Within the programme of evaluation, the quantitative survey of participants and the qualitative research with participants both took account of increased employability over time.

Evidence from the qualitative research conducted by the National Centre for Social Research suggests that the New Deal has a significant impact on young people's employability. It can do so by providing new occupational or basic skills, through the acquisition of qualifications, by gaining work experience and references, by enhancing job search skills, by changing or refining occupational choices, and by helping to strengthen confidence, motivation and interest.

The Policy Studies Institute examined the issue of employability in the quantitative survey with participants on NDYP. They estimate that participation in an Option contributed substantially more to gains in employability than staying on Gateway beyond the usual four months.

3. We have noted in an earlier Report that assessing cost per job is a complex area and one which merits independent analysis. We welcome the National Institute for Economic and Social Research's (NIESR) Reports on macroeconomic implications of NDYP and look forward to the results of the NAO's forthcoming value for money study. Over-emphasis on the assessment of NDYP on a basis of cost per job obscures the wider purpose of New Deal (paragraph 20).

The Government agrees that over-emphasis on assessing New Deal on a cost per job basis obscures its wider purpose. The New Deal for Young People aims to reduce youth unemployment and to improve the long-term employability of its participants. The success of the New Deal should be judged by the impact it has in reducing unemployment and raising employment. Its cost should be judged by the net effect it has on the economy. The research published by NIESR in December 2000 concluded that national income is around £500 million higher each year as a result of the programme. The Government looks forward to the results of the NAO study.

4. We recommend that the Government should monitor closely the impact of New Deal on wage pressures (paragraph 29).

We have and will continue to monitor the impact of the New Deal on wage pressures. It was one of the elements considered in the evaluation of NDYP, and, in particular, by NIESR. Their analysis shows that the New Deal has reduced the average duration of unemployment, which would be expected to reduce wage pressure. NIESR also suggest that the New Deal has increased jobsearch activity and employability and improved the functioning of the labour market. The New Deal is likely, therefore, to have helped reduce wage pressure and thus enabled not just youth employment but total employment to rise—indeed, NIESR estimate that overall employment has increased as a result of NDYP over and above the rise in youth employment.

5. We recommend that the Government should monitor closely the extent to which costs per client increases as NDYP evolves and those with multiple barriers to employment become an increasingly large proportion of the total number of NDYP clients (paragraph 32).

The Government agrees that the cost per client of NDYP should be monitored closely, and will continue to do so.

6. We recommend that the Government should continue to monitor substitution under NDYP closely (paragraph 35).

The analysis conducted by NIESR found little evidence of substitution within NDYP. The work of NIESR is coming to an end, but substitution is still being monitored through an analysis of off-flows by the Department and by the continuing work of the Policy Studies Institute as part of the overall macroeconomic evaluation of the programme (to report in 2002).

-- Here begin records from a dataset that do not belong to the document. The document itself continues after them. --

-- ==== Sys2Proof/Tests/Slice0.lean ====
section
/-!
SUPPORT. The model's own tests: ill-formed commands that the checks refuse, worked results of the manual, and for each
statement with hypotheses a state and operands that meet them.
-/
namespace Sys2Proof.Tests
open Sys2Proof.Machine

-- One theorem is checked at a time: each takes little, and all at once would take a thread each.
set_option Elab.async false

/-- The state after reset with another device. -/
def withDev (f : Dev → Dev) : State := { State.reset with dev := f State.reset.dev }

/-- The state after reset with other registers: index, subindex, value. -/
def withRegs (rs : List (Nat × Nat × Nat)) : State := rs.foldl (fun s r => s.setReg r.1 r.2.1 r.2.2) State.reset


/-- The budgets of an item whose frames are idle. -/
theorem budgets_idle {s : State} {i : Item} {last : Option Nat} (frames : List Nat)
    (hf : testFrames (withItem i s) i.target last = frames) (hn : modelClusters (withItem i s) = 96)
    (h : frames.all (Laws.idleFrame (withItem i s)) = true)
    (hw : (frames ++ last.toList).all (decodeFits (withItem i s)) = true) : budgets s i last = none := by
  show (budgetFail s _ (testFrames _ i.target last) (testWindows _ i.target last)).map _ = none
  unfold testWindows
  rw [hf, Laws.budgetFail_idle _ _ _ _ hn h hw]
  rfl

/-- An Etsan chunk (R64 to R75). -/
def chunkBytes (typ seq layer lease : Nat) (payload : List Byte) : List Byte :=
  let head := natLE 0x4E535445 4 ++ natLE typ 1 ++ natLE 1 1 ++ natLE 0 2 ++ natLE payload.length 4 ++ natLE seq 4 ++
    natLE layer 1 ++ natLE 0 1 ++ natLE lease 2 ++ natLE 0 8
  head ++ natLE (crc32c seq (head ++ payload)) 4 ++ payload

/-- The 64 bytes of an entry of the given opcode, tag and target, its operands from byte 16 on (R603). -/
def entryBytes (opcode tag target : Nat) (ops : List Byte) : List Byte :=
  natLE opcode 1 ++ natLE 0 3 ++ natLE tag 4 ++ natLE target 4 ++ natLE 0 4 ++ ops ++ List.replicate (48 - ops.length) 0

/-- The UPDATE entry of the worked example of section 11, as its bytes are printed there. -/
theorem test_entry_worked_example :
    updateEntry ([0x01, 0x00, 0x00, 0x00, 0x42, 0x00, 0x00, 0x00, 0x41, 0x2C, 0x01, 0x00, 0x00, 0x00, 0x00, 0x00, 0x00, 0x00,
      0x00, 0x40, 0x02, 0x00, 0x00, 0x00, 0x40, 0x42, 0x0F, 0x02] ++ List.replicate 36 0) =
      ({ opcode := 1, flags := 0, tag := 0x42, target := 76865, clean := true },
        { staging := 0x240000000, length := 0x20F4240, fence := 0, timeout := 0, members := 0, wait := 0, group := 0 }) := by
  decide +kernel

/-- A commit with nothing against it. -/
theorem commitFails_none {s : State} {n : Nat} (frames : List Nat)
    (ho : objsRefused s (planAt (s.modDev fun d => { d with commitPending := none }) n)
      (planAt (s.modDev fun d => { d with commitPending := some n }) n) = none)
    (ht : testFrames (s.modDev fun d => { d with commitPending := some n }) n none = frames)
    (hm : modelClusters (s.modDev fun d => { d with commitPending := some n }) = 96)
    (hf : frames.all (Laws.idleFrame (s.modDev fun d => { d with commitPending := some n })) = true)
    (hw : frames.all (decodeFits (s.modDev fun d => { d with commitPending := some n })) = true) :
    commitFails n s = none := by
  unfold commitFails
  dsimp only
  rw [ho, Option.none_or]
  unfold budgetsAt testWindows
  rw [ht, Option.toList_none, List.append_nil]
  exact Laws.budgetFail_idle _ _ _ _ hm hf hw

/-- The earliest frame. -/
theorem target_zero {s : State} {t n : Nat} (h : t = 0) (e : earliestRequest s = n) : targetCount s t = .ok n := by
  rw [targetCount, if_pos h, e]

7. We agree that there is benefit in providing young people with short-term work experience. Nevertheless, we remain concerned that the proportion of moves into unsustained employment remains as high as 40 per cent. As the Minister has told us on more than one occasion, young people on New Deal are ambitious and aspirational and that New Deal must be aspirational for them. Those aspirations will not be met by a cycle of continual short-term employment in entry level jobs, registered unemployment and participation in New Deal (paragraph 40).

While 40 per cent of the jobs New Dealers move into may be unsustained, 76 per cent of those individuals who got a job through the New Deal got a sustained job. For the minority of young people who move into an unsustained job, the work experience obtained through the New Deal can substantially improve their future employability. This is particularly important for the many young people without any experience of work prior to joining the New Deal. It should also be remembered that young people tend to be inexperienced in the labour market and often try out different opportunities whilst learning where their long term goals lie. The New Deal ensures that if a young person tries out a job that does not last, they can continue to benefit from help from the programme. Internal analysis by Employment Service suggests that re-entrants to the New Deal are more likely to get a job, and to do so more quickly, than those on the New Deal for the first time.

8. We welcome the increasing emphasis on helping young people into sustainable employment. Job retention and career progression should be built into future measures of achievement for New Deal (paragraph 41).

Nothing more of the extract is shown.